Following missing the Sept. 30 deadline, the House Energy and Commerce
Committee will mark up legislation to reauthorize the Children’s Health
Insurance Program (CHIP) on Oct. 4. In addition, the committee said that
they also will consider legislation for the Special Diabetes Programs,
National Health Service Corps and Teaching Health Center Graduate Medical
Education. The Senate bill,
S.1827, contains funding for five years. In this bill, the ACA’s 23 percent jump
in federal match rate will be preserved for the first two years and then
wind down. The bill also changes the health law’s requirement for states
maintaining CHIP eligibility levels. The Senate Finance Committee has not
scheduled a markup.
Senate Pivots Away From Graham-Cassidy for Now
On Sept. 28, Senate GOP leadership announced that they would not bring to
the floor repeal and replace legislation known as Graham-Cassidy after its
two primary authors, Sens.
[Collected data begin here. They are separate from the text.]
-- ==== Sys2Proof/Laws/PerInstr.lean ====
section
/-! SUPPORT. Laws made of each instruction. The family EncodeLength: a well-formed instruction has as many
bytes as its leading bytes say (`30_encoding.md` rules R76, R78 and R84). -/

namespace Sys2Proof.Laws.EncodeLength

/-- The length of the instruction's bytes is the one that its opcode, or its argument-count byte, gives. -/
def Statement (i : Instr) : Prop :=
  i.wf = true →
    (encode i).length =
      if i.isRequest then requestLen ((encode i).headD 0) else recLen ((encode i).getD 1 0)

theorem wrcmd (v : Byte) : Statement (.wrcmd v) := fun _ => rfl

theorem wrdata (v : Byte) : Statement (.wrdata v) := fun _ => rfl

theorem wrpix (c : Color) : Statement (.wrpix c) := fun _ => rfl

theorem setwin (x0 y0 x1 y1 : Byte) : Statement (.setwin x0 y0 x1 y1) := fun _ => rfl

theorem setrot (r : Byte) : Statement (.setrot r) := fun _ => rfl

theorem init : Statement .init := fun _ => rfl

theorem initrec (cmd : Byte) (args : List Byte) : Statement (.initrec cmd args) := by
  intro h
  have hn : args.length ≤ 127 := by simpa [Instr.wf] using h
  simp [encode, Instr.isRequest, recLen, argcCount_argcByte false hn, argcFlag_argcByte false hn]
  omega

theorem initrecD (cmd : Byte) (args : List Byte) (d : Byte) : Statement (.initrecD cmd args d) := by
  intro h
  have hn : args.length ≤ 127 := by simpa [Instr.wf] using h
  simp [encode, Instr.isRequest, recLen, argcCount_argcByte true hn, argcFlag_argcByte true hn]
  omega

end Sys2Proof.Laws.EncodeLength
end

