-- ==== Sys2Proof/Tests/Slice0.lean ====
section
/-! SUPPORT. The model's own tests, with expected results from the spec's worked examples and vectors
(`95_test_vectors.md`, test set TPS), and a witness for every statement that has hypotheses. -/

namespace Sys2Proof.Machine.Tests

/-! ### Small states -/

/-- A READY and idle block of the test set. -/
def ready : State := { State.reset with ps := .ready }

/-- READY, with a streamed-to window (`95_test_vectors.md` Q7). -/
def streaming : State := { ready with win := .streaming }

/-- READY, with the offsets F0 and 02. -/
def withOffsets : State :=
  { ready with cfg := { ready.cfg with colOff := 0xF0, rowOff := 0x02 } }

/-- READY, in the course of one command frame. -/
def sending : State := { ready with q := frame false 0x2A }

/-- INITIALIZING, in a wait of 500 of which `left` ticks are left. -/
def waiting (left : Nat) : State :=
  { State.reset with
    ps := .initializing, q := [.wait 500, .endInit], dly := BitVec.ofNat 16 left, wact := true }

/-- INITIALIZING, before a wait of `n`. -/
def beforeWait (n : WaitMs) : State :=
  { State.reset with ps := .initializing, q := [.wait n, .endInit] }

/-- INITIALIZING, before its EndInit. -/
def beforeEndInit : State := { State.reset with ps := .initializing, q := [.endInit] }

/-- The state with another init table in the ROM. -/
def withRom (bs : List Byte) (s : State) : State :=
  { s with cfg := { s.cfg with rom := Memory.ofBytes bs } }

/-- The state without a reset line. -/
def withoutRst (s : State) : State := { s with cfg := { s.cfg with hasRst := false } }

/-- What a step leaves, where it gives a next state. -/
def after (o : Host.Outcome State Fault Refusal) : Option State :=
  match o with
  | .next s => some s
  | .fault _ => none
  | .refused _ => none

/-- Whether a step was refused for its table. -/
def illFormed (o : Host.Outcome State Fault Refusal) : Bool :=
  match o with
  | .refused .tableIllFormed => true
  | _ => false

/-- The frames of the queue after a step, and the queue's length. -/
def sent (o : Host.Outcome State Fault Refusal) : Option (List BusFrame × Nat) :=
  (after o).map (fun s => (recoveredFrames (runEvents s.q), s.q.length))

/-! ### WellFormed and the decoder -/

/-- A record of 128 arguments has no encoding (rule R74). -/
theorem test_wf_initrec_128_refused : (Instr.initrec 0x3A (List.replicate 128 0)).wf = false := by decide +kernel

theorem test_wf_initrecD_128_refused : (Instr.initrecD 0x3A (List.replicate 128 0) 0).wf = false := by
  decide +kernel

theorem test_wf_127_accepted :
    (Instr.initrec 0x3A (List.replicate 127 0)).wf = true ∧
    (Instr.initrecD 0x3A (List.replicate 127 0) 0).wf = true := by decide +kernel

/-- Rule R79: `00000001 vvvvvvvv`. -/
theorem test_decode_wrcmd : decodeRequest [0b00000001, 0b00101010] = .ok (.wrcmd 0x2A, []) := by decide

/-- Rule R79: `00000010 vvvvvvvv`. -/
theorem test_decode_wrdata : decodeRequest [0b00000010, 0b10100101] = .ok (.wrdata 0xA5, []) := by decide

/-- Rule R79: `00000011 hhhhhhhh llllllll`. -/
theorem test_decode_wrpix :
    decodeRequest [0b00000011, 0b00000111, 0b11100000] = .ok (.wrpix 0x07E0, []) := by decide

/-- Rule R79: `00000100 aaaaaaaa bbbbbbbb cccccccc eeeeeeee`. -/
theorem test_decode_setwin :
    decodeRequest [0b00000100, 0b00001010, 0b00010100, 0b00000101, 0b00000010] =
      .ok (.setwin 10 20 5 2, []) := by decide

/-- Rule R79: `00000101 rrrrrrrr`. -/
theorem test_decode_setrot : decodeRequest [0b00000101, 0b11111110] = .ok (.setrot 0xFE, []) := by decide

/-- Rule R79: `00000110`. -/
theorem test_decode_init : decodeRequest [0b00000110] = .ok (.init, []) := by decide

/-- Rule R165: `cmd, 0nnnnnnn, a1, ..., an`. -/
theorem test_decode_initrec :
    decodeRecord [0b11000000, 0b00000011, 1, 2, 3] =
      .ok ({ cmd := 0xC0, args := [1, 2, 3], delay := none }, []) := by decide

/-- Rule R166: `cmd, 1nnnnnnn, a1, ..., an, d`. -/
theorem test_decode_initrecD :
    decodeRecord [0b10110001, 0b10000010, 1, 2, 0] =
      .ok ({ cmd := 0xB1, args := [1, 2], delay := some 0 }, []) := by decide

/-- Rule R81, and a request that is not whole (rule R78). -/
theorem test_decode_rejects :
    decodeRequest [0x00, 0x11] = .error (.undefinedOpcode 0x00) ∧
    decodeRequest [0x07] = .error (.undefinedOpcode 0x07) ∧
    decodeRequest [0xFF] = .error (.undefinedOpcode 0xFF) ∧
    decodeRequest [] = .error .truncated ∧ decodeRequest [0x03, 0xF8] = .error .truncated ∧
    decodeRecord [0x11, 0x80] = .error .truncated ∧ decodeRecord [0x11] = .error .truncated := by decide

/-- A word of the opcode table: WRCMD 2A as the number 0x012A, and INITREC_D as 0x11800A. -/
theorem test_decodeTableWord :
    decodeTableWord 16 0x012A = some (.wrcmd 0x2A) ∧
    decodeTableWord 24 0x11800A = some (.initrecD 0x11 [] 0x0A) := by decide

/-- The very next step after reset is the acceptance of the word's request (Q2). -/
theorem test_withFetchWord_init :
    (after (step (State.reset.withFetchWord 8 0x06))).map State.status = some 0x05 := by decide

/-! ### Requests -/

/-- `95_test_vectors.md` 2.1: WRCMD 2A, and Q8. -/
theorem test_wrcmd :
    sent (exec (.wrcmd 0x2A) streaming) = some ([.command 0x2A], 29) ∧
    (after (exec (.wrcmd 0x2A) streaming)).map (·.win) = some .closed := by decide

/-- X1: WRCMD 11 in UNINIT. -/
theorem test_wrcmd_uninit :
    (after (exec (.wrcmd 0x11) State.reset)).map (fun s => (s.status, s.q)) = some (0x10, []) := by decide

/-- `95_test_vectors.md` 2.1: WRDATA A5, Q7 and Q9. -/
theorem test_wrdata :
    sent (exec (.wrdata 0xA5) ready) = some ([.data 0xA5], 29) ∧
    (after (exec (.wrdata 0xA5) ready)).map (·.win) = some .closed ∧
    (after (exec (.wrdata 0xA5) streaming)).map (·.win) = some .streaming := by decide

/-- WRDATA 01 leaves SDA at 1 (`95_test_vectors.md` 2.1). -/
theorem test_wrdata_sda : (linesAfter (frame true 0x01) Lines.reset).sda = true := by decide

/-- `95_test_vectors.md` 2.1: WRPIX 07E0. -/
theorem test_wrpix : sent (exec (.wrpix 0x07E0) ready) = some ([.data 0x07, .data 0xE0], 58) := by decide +kernel

/-- Q6: WRPIX in an open window. -/
theorem test_wrpix_streams :
    (after (exec (.wrpix 0xF800) { ready with win := .opened })).map State.status = some 0x46 := by decide

/-- `95_test_vectors.md` 2.4: SETWIN 05, 10, 20, FE with the offsets F0 and 02. -/
theorem test_setwin_wraps :
    sent (exec (.setwin 0x05 0x10 0x20 0xFE) withOffsets) =
      some ([.command 0x2A, .data 0xF5, .data 0x10, .command 0x2B, .data 0x12, .data 0x00,
        .command 0x2C], 203) := by decide +kernel

/-- Q5: the status while SETWIN is sent. -/
theorem test_setwin_status :
    (after (exec (.setwin 3 4 3 4) ready)).map State.status = some 0x26 := by decide

/-- `95_test_vectors.md` 2.4: SETROT 05. -/
theorem test_setrot :
    sent (exec (.setrot 0x05) ready) = some ([.command 0x36, .data 0xA0], 58) ∧
    (after (exec (.setrot 0x05) ready)).map (fun s => (s.vpRot, s.vpW, s.vpH)) = some (1, 69, 97) := by
  decide +kernel

/-- X4: SETROT 1 in UNINIT. -/
theorem test_setrot_uninit :
    (after (exec (.setrot 1) State.reset)).map (fun s => (s.vpRot, s.vpW, s.vpH, s.status)) =
      some (0, 97, 69, 0x10) := by decide

/-- S9 and `95_test_vectors.md` 2.3, k = 1: the length of INIT's expansion. -/
theorem test_init_length :
    (after (exec .init State.reset)).map (fun s => s.q.length) = some 331 ∧
    (after (exec .init (withoutRst State.reset))).map (fun s => s.q.length) = some 325 := by decide +kernel

/-- A table of no record (rule R168), and one that is ill-formed (rule R77). -/
theorem test_init_tables :
    (after (exec .init (withRom [0x00] ready))).map (fun s => s.q.length) = some 7 ∧
    illFormed (exec .init (withRom [0x01, 0x11, 0x80] ready)) = true := by decide

/-- `95_test_vectors.md` 2.3: 3A 01 05. -/
theorem test_initrec :
    sent (exec (.initrec 0x3A [0x05]) State.reset) = some ([.command 0x3A, .data 0x05], 58) ∧
    (after (exec (.initrec 0x3A [0x05]) State.reset)).map (·.tp) = some 3 := by decide +kernel

/-- `95_test_vectors.md` 2.3: 29 80 FF waits 500 ticks. -/
theorem test_initrecD :
    (after (exec (.initrecD 0x29 [] 0xFF) State.reset)).map (fun s => (s.q.drop 29, s.tp)) =
      some ([.wait 500], 3) := by decide

/-- B1 82 01 02 00: the wait of 0 is a micro-op (`95_test_vectors.md` 2.3). -/
theorem test_initrecD_zero :
    (after (exec (.initrecD 0xB1 [1, 2] 0) State.reset)).map (fun s => (s.q.drop 87, s.tp)) =
      some ([.wait 0], 5) := by decide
Bill Cassidy (R-LA) and Lindsey Graham (R-SC).
Graham said he would continue pushing for ACA repeal through regular order
and expressed confidence there would eventually be the necessary GOP votes
Sens. Rand Paul (R-KY), John McCain (R-AZ) and Susan Collins (R-ME) had
stated they would not vote for the legislation.
Cassidy also said he is sure that his bill will be the alternative to
Obamacare, and that the Medicare for All bill sponsored by Sen. Bernie
Sanders (I-VT) with 15 Democratic cosponsors would take away employer
coverage, Tri-Care and other private plans while pushing up taxes.
Graham-Cassidy was the subject of a five-hour contentious hearing in the
Senate Finance Committee on Sept. 25.
The demise of Graham-Cassidy has led Senate HELP Chairman Lamar Alexander
to renew his bipartisan effort with HELP Committee ranking member Sen.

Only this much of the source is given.